Let $A\subseteq \mathbb{R}^n$. If we mark:

$$A_k=\{\sum^k_{i=1}\lambda_i a_i: \sum^k_{i=1} \lambda_i=1,a_i\in A, \lambda_i \geq 0 \}$$

Then we want to show that:

$$A_{n+1}=C(A)$$

Where $C(A)$ is the convex hull of $A$.

Answer 1

It is known that the convex hull is the same as the set of all convex combinations. In other words:

$$\bigcup_{i=1}^{\infty} A_i = C(A)$$

In addition it is obvious that for all $k$ we have $A_k \subseteq A_{k+1}$ because we can always set $\lambda_{k+1}=0$. We will now prove that if $k>n+1$ then $A_k\subseteq A_{k-1}$.

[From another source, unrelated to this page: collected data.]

-- ==== Sys2Proof/Machine/Flags.lean ====
section
/-! DEFINITION. Every register the host reads as a word, computed from the state: `STATUS` with its mirrored bits
(R34), `INTEN` and the interrupt line (R35, R405), `ID`, `PROFILE0..2`, `ERRINFO` and `DECINFO` (R33, R37 to R39). -/

namespace Sys2Proof.Machine

/-- `STATUS.BUSY` (R34): a command is executing. -/
def State.busy (s : State) : Bool := s.cmd.isSome

/-- `STATUS.PLC` (R34, R370). -/
def State.plcBit (s : State) : Bool := decide (plcMode s.dec = .concealing)

/-- `STATUS.LSP_SUBST` (R34, R214). -/
def State.substBit (s : State) : Bool := s.dec.lspSubst

/-- `STATUS.GTRAP` (R34, R287). -/
def State.gtrapBit (s : State) : Bool := decide (0 < s.dec.lctimer)

/-- The word that has bit `n` set where `b` holds, and no other bit. -/
def bitAt (b : Bool) (n : Nat) : Word := if b then BitVec.ofNat 32 (2 ^ n) else 0

/-- `STATUS` as the host reads it (R34): bit 4 and bits `[31:8]` read 0. -/
def statusWord (s : State) : Word :=
  bitAt s.busy 0 ||| bitAt s.done 1 ||| bitAt s.errCmd 2 ||| bitAt s.errIdx 3
    ||| bitAt s.plcBit 5 ||| bitAt s.substBit 6 ||| bitAt s.gtrapBit 7

/-- `INTEN` as the host reads it (R35). -/
def intenWord (s : State) : Word := s.inten.setWidth 32

/-- The interrupt line (R35, R405). -/
def irq (s : State) : Bool :=
  (s.inten.getLsbD 0 && s.done) || (s.inten.getLsbD 1 && (s.errCmd || s.errIdx))

/-- `ID` (R33). -/
def idWord : Word := 0x4C504301

/-- `PROFILE0` (R37): `[15:0] = FRSZ`, `[23:16] = LPCO`, `[27:24] = NSF`. -/
def profile0Word (P : Profile) : Word :=
  (0 : BitVec 4) ++ BitVec.ofNat 4 P.nsf ++ BitVec.ofNat 8 P.lpco ++ BitVec.ofNat 16 P.frsz

/-- `PROFILE1` (R37): `[15:0] = MINPP`, `[31:16] = MAXPP`. -/
def profile1Word (P : Profile) : Word := BitVec.ofNat 16 P.maxpp ++ BitVec.ofNat 16 P.minpp

/-- `PROFILE2` (R37): `[15:0] = NIDX`, `[23:16] = VDIM`. -/
def profile2Word (P : Profile) : Word := (0 : BitVec 8) ++ BitVec.ofNat 8 P.vdim ++ BitVec.ofNat 16 P.nidx

/-- `ERRINFO`'s form (R38): `[3:0]` an opcode field, `[15:8]` a slot, `[16]` rejected while busy. -/
def errinfoWord (busy : Bool) (slot : BitVec 8) (op : BitVec 4) : Word :=
  (0 : BitVec 15) ++ BitVec.ofBool busy ++ slot ++ (0 : BitVec 4) ++ op

/-- `DECINFO` (R39): `[15:0] = min(cfecount, 0xFFFF)`, `[23:16] = sexp`, `[31:24] = min(lctimer, 0xFF)`. DEDUCED, where
the spec disagrees with itself: U7 of `93_implementation_defined.md` lists bits `[31:24]` as reserved, reading 0, and
R39 and R411 are followed (log entry 26); R411 says that `D.nclglim` too is read through `DECINFO`, and R39, which has
no field for it, is followed (log entry 27). -/
def decinfoWord (d : Dec) : Word :=
  BitVec.ofNat 8 (min d.lctimer 0xFF) ++ BitVec.ofInt 8 d.syn.sexp ++ BitVec.ofNat 16 (min d.cfecount 0xFFFF)

end Sys2Proof.Machine
end

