-- ==== Sys2Proof/Machine/Frame.lean ====
section
/-! DEFINITION. The frame commands ENCODE, DECODE and CONCEAL (R145, R146, R148): their operands read from the
buffers, the pipeline run on the context, the results written, the command completed or rejected (R140, R147). -/

namespace Sys2Proof.Machine

/-- ENCODE (R145) of a frame that was read: `IDX` and `E` are written, `DONE` is set. -/
def State.encodeWith (s : State) (pcm : List Sample) : State :=
  let r := encodeFrame Config.profile Config.num s.enc (pcm.map BitVec.toInt)
  { s with enc := r.2, mem := writeIdx s.mem r.1 }.complete

/-- ENCODE (R145). It faults only where a sample of `PCM_IN` was never written (R43). -/
def execEncode (s : State) : Host.Outcome State Fault Refusal :=
  match readPcmIn Config.profile s.mem with
  | .error a => .fault (.unwritten a)
  | .ok pcm => .next (s.encodeWith pcm)

/-- DECODE (R146) of an IndexSet in range: `PCM_OUT` and `D` are written, `DONE` is set. -/
def State.decodeWith (s : State) (ws : List Word) : State :=
  let r := decodeFrame Config.profile Config.num s.dec (ws.map BitVec.toNat)
  { s with dec := r.2, mem := writePcmOut s.mem r.1 }.complete

/-- DECODE (R146), rejected at the first slot out of range (R147, R402). It faults only where a slot of `IDX` was
never written (R43), before the check: DESIGN CHOICE (log entry 10). -/
def execDecode (s : State) : Host.Outcome State Fault Refusal :=
  match readIdx Config.profile s.mem with
  | .error a => .fault (.unwritten a)
  | .ok ws =>
    match firstBadSlot Config.profile ws with
    | some k0 => .next (s.rejectIdx k0)
    | none => .next (s.decodeWith ws)

/-- CONCEAL (R148): `PCM_OUT` and `D` are written, `DONE` is set (R380). -/
def execConceal (s : State) : Host.Outcome State Fault Refusal :=
  let r := concealFrame Config.profile Config.num s.dec
  .next { s with dec := r.2, mem := writePcmOut s.mem r.1 }.complete

end Sys2Proof.Machine
end

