-- ==== Sys2Proof/Machine/Core.lean ====
section
/-! DEFINITION. The machine as the host's interface takes it. -/

def Sys2Proof.core : Host.Core :=
  { State := Sys2Proof.Machine.State
    Fault := Sys2Proof.Machine.Fault
    Refusal := Sys2Proof.Machine.Refusal
    step := Sys2Proof.Machine.step
    reset := Sys2Proof.Machine.State.reset }
end

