/-- R372, R374, R377, R378: the memories a CONCEAL updates: the generator after `FRSZ` steps; the LSP predictor memory,
into which it shifts the error that would have reproduced the concealed LSP; subframe by subframe the level estimator,
the log-gains and their predictor memory, from the energy of the noise it scaled (R373); the long-term memory, from a
memory and a lag in their domains (R48). The limiter's counters stay. -/
def Obligations.ConcealLspMemory : Prop :=
  let P := Config.profile
  let N := Config.num
  ∀ s t, exec .conceal s = .next t →
    let idum : Nat → Word := fun n => (fun x => P.lcgA * x + P.lcgC)^[n] s.dec.idum
    let noise : Nat → Rat := fun n => ((idum (n + 1)).extractLsb' 16 16).toInt
    let en := sumTo P.frsz fun n => noise n ^ 2
    let sc := max P.scplcMin (min P.scplcMax (P.scplcA + P.scplcB * s.dec.per))
    let cn : Nat → Rat := fun n => (if 0 < en then N.sqrt (s.dec.eLast / en) * sc else 0) * noise n
    t.dec.idum = idum P.frsz
      ∧ (∀ i < P.lpco,
          elt2 t.dec.lsppm i 0 = elt s.dec.lsplast i
              - (elt P.lspMean i + sumTo P.lspporder fun k => elt2 P.lspp i k * elt2 s.dec.lsppm i k)
            ∧ ∀ k, 1 ≤ k → k < P.lspporder → elt2 t.dec.lsppm i k = elt2 s.dec.lsppm i (k - 1))
      ∧ (∃ g : Nat → GainState, g 0 = s.dec.gain ∧ t.dec.gain = g P.nsf ∧ ∀ k < P.nsf,
          let l := levelUpdate P (g k) (g k).prevlg0
          let es := 1 / P.sfrsz * sumTo P.sfrsz fun m => cn (k * P.sfrsz + m) ^ 2
          let lgc := if 0 < es ∧ P.lgFloor < N.log2 es then N.log2 es else P.lgFloor
          g (k + 1) = { l with lgpm := (g (k + 1)).lgpm, prevlg0 := lgc, prevlg1 := (g k).prevlg0 }
            ∧ elt (g (k + 1)).lgpm 0 = lgc - (P.lgmean + sumTo P.lgporder fun j => elt P.lgp j * elt (g k).lgpm j)
            ∧ ∀ j, 1 ≤ j → j < P.lgporder → elt (g (k + 1)).lgpm j = elt (g k).lgpm (j - 1))
      ∧ t.dec.nclglim = s.dec.nclglim ∧ t.dec.lctimer = s.dec.lctimer
      ∧ (s.dec.ltsym.length = P.maxpp + 1 → P.minpp ≤ s.dec.ppLast → s.dec.ppLast ≤ P.maxpp →
          ∃ dq : List Rat, dq.length = P.frsz ∧ t.dec.ltsym = (s.dec.ltsym ++ dq).drop P.frsz
            ∧ ∀ n < P.frsz, elt dq n = cn n + sumTo 3 fun k => elt s.dec.bqLast k
                * elt (s.dec.ltsym ++ dq) (P.maxpp + 1 + n - (s.dec.ppLast - 1 + k)))

/-- R373: the energy of the scaled noise, exact where the root is exact, and the clamp of the scaling bias. -/
def Obligations.NoiseEnergyScaling : Prop :=
  ∀ (P : Profile) (N : Sys2Proof.Num), P.Wf → N.Ok → ∀ (noise : List Int) (eLast per : Rat),
    let en := noiseEnergy noise
    let cn := scaledNoise (plcGain P N eLast per en) noise
    let sc := max P.scplcMin (min P.scplcMax (P.scplcA + P.scplcB * per))
    (0 < en → (cn.map fun c => c ^ 2).sum = N.sqrt (eLast / en) ^ 2 * sc ^ 2 * en)
      ∧ (∀ r : Rat, 0 < en → 0 ≤ r → eLast = r ^ 2 * en → (cn.map fun c => c ^ 2).sum = eLast * sc ^ 2)
      ∧ (en = 0 → ∀ c ∈ cn, c = 0)

/-- R381, R379: in a run of CONCEAL commands from the Normal state the innovation energy and the taps are constant
through frame `HOLD_PLC + 1` and fade geometrically afterwards, so the energy of each concealed excitation is as R381
gives it wherever the root of R373 is exact. -/
def Obligations.InnovationDecay : Prop :=
  ∀ (P : Profile) (N : Sys2Proof.Num), P.Wf → N.Ok → ∀ (d : Dec) (n : Nat), d.cfecount = 0 →
    let dn := (fun c => (concealFrame P N c).2)^[n] d
    let noise := (lcgRun P P.frsz dn.idum).1
    let sc := max P.scplcMin (min P.scplcMax (P.scplcA + P.scplcB * d.per))
    dn.cfecount = min n P.cfeMax ∧ dn.per = d.per
      ∧ dn.eLast = P.attnE ^ (n - P.holdPlc) * d.eLast
      ∧ dn.bqLast = d.bqLast.map (fun b => P.attnTaps ^ (n - P.holdPlc) * b)
      ∧ (0 < noiseEnergy noise → N.sqrt (dn.eLast / noiseEnergy noise) ^ 2 = dn.eLast / noiseEnergy noise →
          ((scaledNoise (plcGain P N dn.eLast dn.per (noiseEnergy noise)) noise).map fun c => c ^ 2).sum
            = P.attnE ^ (n - P.holdPlc) * d.eLast * sc ^ 2)
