/-! ### The subframe loop of DECODE -/

/-- The index in a slot of an IndexSet read as words. -/
theorem slot_map_toNat (ws : List Word) (k : Nat) : slot (ws.map BitVec.toNat) k = (ws.getD k 0).toNat := by
  simp only [slot, List.getD_eq_getElem?_getD, List.getElem?_map]
  cases ws[k]? <;> rfl

theorem foldl_range_succ {σ : Type} (f : σ → Nat → σ) (s : σ) (n : Nat) :
    (List.range (n + 1)).foldl f s = f ((List.range n).foldl f s) n := by
  rw [List.range_succ, List.foldl_append, List.foldl_cons, List.foldl_nil]

/-- What the subframe loop of DECODE carries after `k` subframes (R146). -/
def decLoopAt (P : Profile) (N : Num) (d : Dec) (ix : List Nat) (k : Nat) : DecLoop :=
  (List.range k).foldl (decSubframe P N (tapsOfIndex P (slot ix 4)) (pitchOfIndex P (slot ix 3)) ix)
    { gain := d.gain, trap := { nclglim := d.nclglim, lctimer := d.lctimer }, ltsym := d.ltsym, dq := [], eacc := 0 }

theorem decLoopAt_succ (P : Profile) (N : Num) (d : Dec) (ix : List Nat) (k : Nat) :
    decLoopAt P N d ix (k + 1)
      = decSubframe P N (tapsOfIndex P (slot ix 4)) (pitchOfIndex P (slot ix 3)) ix (decLoopAt P N d ix k) k :=
  foldl_range_succ _ _ k

/-- `D` takes the gain part, the memory and the energy of the whole loop (R146). -/
theorem decodeFrame_loop (P : Profile) (N : Num) (d : Dec) (ix : List Nat) :
    (decodeFrame P N d ix).2.gain = (decLoopAt P N d ix P.nsf).gain
      ∧ (decodeFrame P N d ix).2.nclglim = (decLoopAt P N d ix P.nsf).trap.nclglim
      ∧ (decodeFrame P N d ix).2.lctimer = (decLoopAt P N d ix P.nsf).trap.lctimer
      ∧ (decodeFrame P N d ix).2.ltsym = (decLoopAt P N d ix P.nsf).ltsym
      ∧ (decodeFrame P N d ix).2.eLast = (decLoopAt P N d ix P.nsf).eacc := ⟨rfl, rfl, rfl, rfl, rfl⟩

/-- The gain dequantizer of a subframe, on the state its level estimator leaves (R271, R283). -/
def subframeGain (P : Profile) (N : Num) (ix : List Nat) (l : DecLoop) (k : Nat) : Rat × GainState × TrapState :=
  gainDequantize P N l.trap (levelUpdate P l.gain l.gain.prevlg0) (slot ix (5 + k))

/-! ### The innovation energy -/

/-- The innovation energy of a vector with gain `gq` and index `ei` (R320, R321). -/
def innovationEnergy (P : Profile) (gq : Rat) (ei : Nat) : Rat :=
  ((contribution P gq (excOfIndex P ei)).map sq).sum

theorem innovationEnergy_eq (P : Profile) (gq : Rat) (ei : Nat) :
    innovationEnergy P gq ei
      = sumTo P.vdim fun m => (gq * (if P.cbsz ≤ ei then -1 else 1) * elt2 P.cb (ei % P.cbsz) m) ^ 2 := by
  rw [innovationEnergy, contribution, sumTo, tab, tab, List.map_map]
  refine congrArg List.sum (List.map_congr_left fun m _ => ?_)
  simp only [Function.comp_apply, excOfIndex, signOf, sq, decide_eq_true_eq]
  ring

section
variable (P : Profile) (N : Num) (bq : List Rat) (pp : Nat) (ix : List Nat) (gq : Rat) (s : Nat) (l : DecLoop)

/-- The vectors of a subframe leave the gain part alone and add their energies (R146, R321). -/
theorem decVectors (n : Nat) :
    let r := (List.range n).foldl (decVector P bq pp ix gq s) l
    r.gain = l.gain ∧ r.trap = l.trap
      ∧ r.eacc = l.eacc + sumTo n fun v => innovationEnergy P gq (slot ix (5 + P.nsf + s * P.nvpsf + v)) := by
  induction n with
  | zero => simp
  | succ n ih =>
    obtain ⟨hgain, htrap, heacc⟩ := ih
    rw [foldl_range_succ, sumTo_succ, ← add_assoc, ← heacc]
    exact ⟨hgain, htrap, rfl⟩

theorem decSubframe_gain : (decSubframe P N bq pp ix l s).gain = (subframeGain P N ix l s).2.1 :=
  (decVectors P bq pp ix _ s _ P.nvpsf).1

theorem decSubframe_trap : (decSubframe P N bq pp ix l s).trap = (subframeGain P N ix l s).2.2 :=
  (decVectors P bq pp ix _ s _ P.nvpsf).2.1

theorem decSubframe_eacc : (decSubframe P N bq pp ix l s).eacc = l.eacc + sumTo P.nvpsf fun v =>
    innovationEnergy P (subframeGain P N ix l s).1 (slot ix (5 + P.nsf + s * P.nvpsf + v)) :=
  (decVectors P bq pp ix _ s _ P.nvpsf).2.2

end

/-- The energy after `k` subframes is that of all their vectors (R321). -/
theorem eacc_decLoopAt (P : Profile) (N : Num) (d : Dec) (ix : List Nat) (k : Nat) :
    (decLoopAt P N d ix k).eacc = sumTo k fun j => sumTo P.nvpsf fun v =>
      innovationEnergy P (subframeGain P N ix (decLoopAt P N d ix j) j).1
        (slot ix (5 + P.nsf + j * P.nvpsf + v)) := by
  induction k with
  | zero => rw [sumTo_zero]; rfl
  | succ k ih => rw [sumTo_succ, ← ih, decLoopAt_succ, decSubframe_eacc]

/-! ### The pitch parameters -/

theorem tapsOfIndex_eq (P : Profile) (pti : Nat) :
    tapsOfIndex P pti = [elt2 P.ppcb pti 0, elt2 P.ppcb pti 1, elt2 P.ppcb pti 2] := rfl

theorem periodicity_eq (P : Profile) (per : Rat) (bq : List Rat) :
    periodicity P per bq
      = P.perSmooth * per + (1 - P.perSmooth) * min 1 (elt bq 0 ^ 2 + elt bq 1 ^ 2 + elt bq 2 ^ 2) := by
  simp only [periodicity, sumTo_succ, sumTo_zero, zero_add, sq, pow_two]

/-- A DECODE of an IndexSet in range goes on in one way only (R147). -/
theorem decodeWith_of_exec {s t : State} {ws : List Word} (hready : DecodeReady Config.profile s.mem ws)
    (h : exec .decode s = .next t) : t = s.decodeWith ws := by
  rw [exec_decode_ready hready] at h
  exact (Host.Outcome.next.inj h).symm

/-- Settles O37: the gain states, the counters and the energy are those of the subframe loop, turn by turn. -/
theorem decodePitchParams : Obligations.DecodePitchParams := by
  intro s ws t hready hexec ix
  obtain rfl := decodeWith_of_exec hready hexec
  set ks := ws.map BitVec.toNat with hks
  have hix : ∀ k, ix k = slot ks k := fun k => (slot_map_toNat ws k).symm
  obtain ⟨hgain, hnclglim, hlctimer, -, heLast⟩ := decodeFrame_loop Config.profile Config.num s.dec ks
  have hpp : ix 3 + Config.profile.minpp ≤ Config.profile.maxpp := by
    rw [hix]
    exact (hready.lagOk profile_dims.minpp_lt_maxpp.le).2
  simp only [decodeWith_dec, ← hks, hix] at hpp ⊢
  let L : Nat → DecLoop := decLoopAt Config.profile Config.num s.dec ks
  refine ⟨rfl, hpp, tapsOfIndex_eq _ _, periodicity_eq _ _ _,
    ⟨fun k => (subframeGain Config.profile Config.num ks (L k) k).1, fun k => (L k).gain, fun k => (L k).trap, rfl, rfl,
      fun k _ => ?turn, hgain, by rw [hnclglim], by rw [hlctimer], ?energy⟩, rfl⟩
  case turn =>
    simp only [L, decLoopAt_succ, decSubframe_gain, decSubframe_trap]
    rfl
  case energy => simp only [heLast, eacc_decLoopAt, innovationEnergy_eq, L]

end Sys2Proof.Machine
end

section
/-! PROOFS, part 9. The mirrored fields over an ENCODE and the DECODE of its IndexSet (R154): the LSP quantizer and
dequantizer (R203, R212), the gain coder (R286) and the excitation coder (R320), each on equal states, then the two
subframe loops side by side. -/

namespace Sys2Proof.Machine

/-! ### The LSP quantizer and dequantizer -/

theorem take_tab {α : Type} {k n : Nat} (h : k ≤ n) (f : Nat → α) : (tab n f).take k = tab k f := by
  rw [tab, ← List.map_take, List.take_range, min_eq_left h, tab]

/-- What the decoder's self-check looks at is the low split the encoder's search looked at (R203, R212). -/
theorem take_split1_eq_lowSplit {P : Profile} (h : P.split1 ≤ P.lpco) (pred : List Rat) (i1 i21 i22 : Nat) :
    (vecAdd P pred (lspError P i1 i21 i22)).take P.split1
      = lowSplit P (vecAdd P pred (P.lspcb1.getD i1 [])) i21 := by
  rw [vecAdd, take_tab h, lowSplit]
  refine tab_congr fun i hi => ?_
  rw [lspError, vecAdd, elt_tab _ (hi.trans_le h), elt_tab _ (hi.trans_le h), if_pos hi, elt2, ← add_assoc]

/-- On the quantizer's rows and an equal memory the dequantizer finds the quantizer's vector and memory, unless no row of
the low split was eligible and it substituted (R203, R212). -/
theorem lspDequantize_lspQuantize {P : Profile} (h : P.split1 ≤ P.lpco) (pm : List (List Rat)) (lsp lsplast : List Rat) :
    let c := lspQuantize P pm lsp
    let r := lspDequantize P pm lsplast c.i1 c.i21 c.i22
    (c.lspq = r.lspq ∧ c.lsppm = r.lsppm)
      ∨ (r.subst = true ∧ c.i21 = P.lsp21Fallback ∧ ∀ j < P.lspcb21sz,
          eligible (lowSplit P (vecAdd P (lspPredict P pm) (P.lspcb1.getD c.i1 [])) j) = false) := by
  intro c r
  have hcheck := take_split1_eq_lowSplit h (lspPredict P pm) c.i1 c.i21 c.i22
  by_cases hok : eligible ((vecAdd P (lspPredict P pm) (lspError P c.i1 c.i21 c.i22)).take P.split1) = true
  · have hr : r = { lspq := c.lspq, lsppm := c.lsppm, subst := false } := if_pos hok
    exact .inl (by rw [hr]; exact ⟨rfl, rfl⟩)
  · have hr : r.subst = true := congrArg LspResult.subst (if_neg hok)
    rcases lspSearch21_cases P (vecAdd P (lspPredict P pm) (P.lspcb1.getD c.i1 []))
      (vecSub P (vecSub P lsp (lspPredict P pm)) (P.lspcb1.getD c.i1 [])) with ⟨-, helig⟩ | hnone
    · exact absurd (hcheck ▸ helig) hok
    · exact .inr ⟨hr, hnone⟩
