-- ==== Sys2Proof/Machine/Operands.lean ====
section
/-! DEFINITION. The operand forms: which operands a command accepts (60_exceptions.md R225) and how an accepted one is
brought into its legal range (R220; 10_state.md R49). -/

namespace Sys2Proof.Machine

/-- The operand of every `f32` command: neither NaN nor infinity, that is `CMD[30:23] != 0xFF` (R225 (a)). -/
def acceptsNumber (x : F32) : Bool := x.isFinite

/-- The operand of the five `*_INIT` commands with a sample rate: finite and at least `FS_MIN` (R225 (a), (b)). -/
def acceptsRate (fs : F32) : Bool := fs.isFinite && !fs.lt cfg.fsMin

/-- The operand of `SEQ_READCV`: an index of at most 31 (R225 (c); 20_memory.md R62). -/
def acceptsIndex (i : BitVec 32) : Bool := decide (i.toNat ≤ 31)

/-- The waveform of a code; every code above 7 is clamped to 7 (40_oscillator.md R103). -/
def waveOf (w : BitVec 32) : Wave :=
  match w.toNat with
  | 0 => .sine
  | 1 => .tri
  | 2 => .saw
  | 3 => .ramp
  | 4 => .square
  | 5 => .pbTri
  | 6 => .pbSaw
  | _ => .pbSquare

/-- The code of a waveform (40_oscillator.md R103). -/
def waveCode : Wave → BitVec 3
  | .sine => 0
  | .tri => 1
  | .saw => 2
  | .ramp => 3
  | .square => 4
  | .pbTri => 5
  | .pbSaw => 6
  | .pbSquare => 7

/-- The response of a code; every code above 5 is clamped to 5 (41_ladder_filter.md R124). -/
def modeOf (m : BitVec 32) : FilterMode :=
  match m.toNat with
  | 0 => .lp24
  | 1 => .lp12
  | 2 => .bp24
  | 3 => .bp12
  | 4 => .hp24
  | _ => .hp12

/-- The code of a response (41_ladder_filter.md R124). -/
def modeCode : FilterMode → BitVec 3
  | .lp24 => 0
  | .lp12 => 1
  | .bp24 => 2
  | .bp12 => 3
  | .hp24 => 4
  | .hp12 => 5

/-- A count clamped to `[lo, hi]` (44_sequencer.md R178, R179). -/
def clampCount (lo hi : Nat) (n : BitVec 32) : Nat := if n.toNat < lo then lo else if n.toNat > hi then hi else n.toNat

/-- An amount clamped to `[+0.0, 1.0]` (44_sequencer.md R180, R181; 42_envelope_exponential.md R142). -/
def clampUnit (x : F32) : F32 := x.clamp .zero .one

/-- The filter's cutoff clamp: upper bound first, lower bound last (41_ladder_filter.md R121). -/
def fcClamp (f fs : F32) : F32 :=
  let hi := fs.mul cfg.ladFcMaxRatio
  let g := if f.gt hi then hi else f
  if g.lt cfg.ladFcMin then cfg.ladFcMin else g

/-- The resonance clamp (41_ladder_filter.md R123). -/
def resClamp (r : F32) : F32 := r.clamp .zero cfg.ladResMax

/-- The metronome's frequency clamp, 0 to Nyquist (45_metronome.md R196). -/
def metClamp (f fs : F32) : F32 := f.clamp .zero (fs.mul cfg.metFMaxRatio)

/-- The bias quantised to steps of 1/25 (44_sequencer.md R171). -/
def quantBias (b : F32) : F32 :=
  (F32.ofInt ((clampUnit b).mul cfg.seqBiasSteps).roundi).div cfg.seqBiasSteps

end Sys2Proof.Machine
end

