-- ==== Sys2Proof/Certificates/Slice0/Obligations.lean ====
section
/-! DEFINITION. What is claimed of the block: the statements for the provers, from the numbered rules of the spec. -/

section
open Sys2Proof Sys2Proof.Machine

/-! ### Encoding -/

/-- Decoding the word of any command gives the command back, whatever its operand (30_encoding.md R76, R77, R80). -/
def Obligations.DecodeInvertsEncode : Prop :=
  ∀ i : Instr, decode (encode i) = .ok i

/-- A word that decodes is the word of the command it decodes to: each command has one word (R76, R82, R83). -/
def Obligations.EncodeInvertsDecode : Prop :=
  ∀ (w : CmdWord) (i : Instr), decode w = .ok i → encode i = w

/-- The decoder accepts exactly the well-formed words, and names the first of the three checks that fails
(60_exceptions.md R223). -/
def Obligations.DecodeAcceptsExactlyWellFormed : Prop :=
  ∀ w : CmdWord,
    ((∃ i, decode w = .ok i) ↔ wellFormed w = true) ∧
    (decode w = .error .reservedOpcode ↔ opcodeListed w = false) ∧
    (decode w = .error .reservedField ↔ opcodeListed w = true ∧ w.rsv ≠ 0#24) ∧
    (decode w = .error .strayOperand ↔ w.op ∈ noneOpcodes ∧ w.rsv = 0#24 ∧ w.arg ≠ 0#32)

/-- The decode predicates: a command of type `none` matches on all 64 bits and with `arg != 0` is refused with
`BADCMD`; one of type `f32` or `u32` matches on the high 32 bits (30_encoding.md R83). -/
def Obligations.DecodePredicates : Prop :=
  ∀ (i : Instr) (w : CmdWord),
    (operandTypeOf i = .none →
      (decode w = .ok i ↔ w &&& 0xFFFFFFFFFFFFFFFF#64 = (opcodeOf i).setWidth 64 <<< 56)) ∧
    (operandTypeOf i = .none → ∀ s : State, w.op = opcodeOf i → w.rsv = 0#24 → w.arg ≠ 0#32 →
      ∃ t, stepOnWord s w = .next t ∧ Refused s t w.op 0x01) ∧
    (operandTypeOf i ≠ .none →
      ((∃ j, opcodeOf j = opcodeOf i ∧ decode w = .ok j) ↔
        w &&& 0xFFFFFFFF00000000#64 = (opcodeOf i).setWidth 64 <<< 56))

/-- Words written out in the spec decode to the commands they stand for. -/
def Obligations.SpecWordsDecode : Prop :=
  decode 0x0000000000000000#64 = .ok .nop ∧
  decode 0x10000000473B8000#64 = .ok (.oscInit ⟨0x473B8000#32⟩) ∧
  decode 0x1200000000000006#64 = .ok (.oscSetWave 6#32) ∧
  decode 0x220000003FE66666#64 = .ok (.ladSetRes ⟨0x3FE66666#32⟩) ∧
  decode 0x3300000000000000#64 = .ok .envxTrigger ∧
  decode 0x410000003F800000#64 = .ok (.envlSetTime ⟨0x3F800000#32⟩) ∧
  decode 0x5A00000000000008#64 = .ok (.seqReadCv 8#32) ∧
  decode 0x6100000040000000#64 = .ok (.metSetFreq ⟨0x40000000#32⟩) ∧
  decode 0xFF00000000000000#64 = .error .reservedOpcode ∧
  decode 0x1100000100000000#64 = .error .reservedField ∧
  decode 0x1400000000000001#64 = .error .strayOperand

Let $v\in A_k$. In other words we have some convex combinations s.t. $$\sum_{i=1}^{k}\lambda_ia_i=v,\ \sum_{i=1}^k\lambda_i=1, \ \lambda_i\geq1$$ We can express the first two conditions using the following linear equation:

$$ \begin{pmatrix} | & & | \\ a_1 & \cdots & a_k \\ | & & | \\ 1 & \cdots & 1 \end{pmatrix} \cdot \begin{pmatrix} x_1 \\ \vdots \\ x_k \end{pmatrix} = \begin{pmatrix} v_1 \\ \vdots \\ v_{n} \\ 1 \end{pmatrix}$$ Then the above system of linear equations has a solution $\lambda$ s.t. $\lambda_i\geq0$. Now, let $\Lambda$ be the solution space of the above linear equation. Said solution space is path connected. Now notice that the system of linear equations above has $k$ variables and $n+1<k$ equations. Thus because it has a solution it has at least one degree of freedom. That means we can create another solution $\Delta$ that has $\Delta_i < 0$ for some coordinate. Because $\Lambda$ is path connected we have a path $\gamma$ s.t. $$\gamma(0)=\lambda, \ \gamma(1)=\Delta$$ Now build the continuous function: $$f(v)=\min\{v_1, \cdots, v_k\}$$ And now $f(\gamma(0)) \geq 0$ and $f(\gamma(1)) < 0$ Thus exists $f(\gamma(t))=0$ but then $s=\gamma(t)\in \Lambda$ is a solution to the system of linear equations above s.t. $s_i\geq 0$ and exists $s_j=0$. This means that $v$ can be built as a convex combination of $k-1$ vectors using the values of $s$ as coefficients ignoring the one vector that has $s_j=0$.

Finally:

$$C(A) = \bigcup_{i=1}^{\infty} A_i = \bigcup_{i=1}^{n+1} A_i = A_{n+1}$$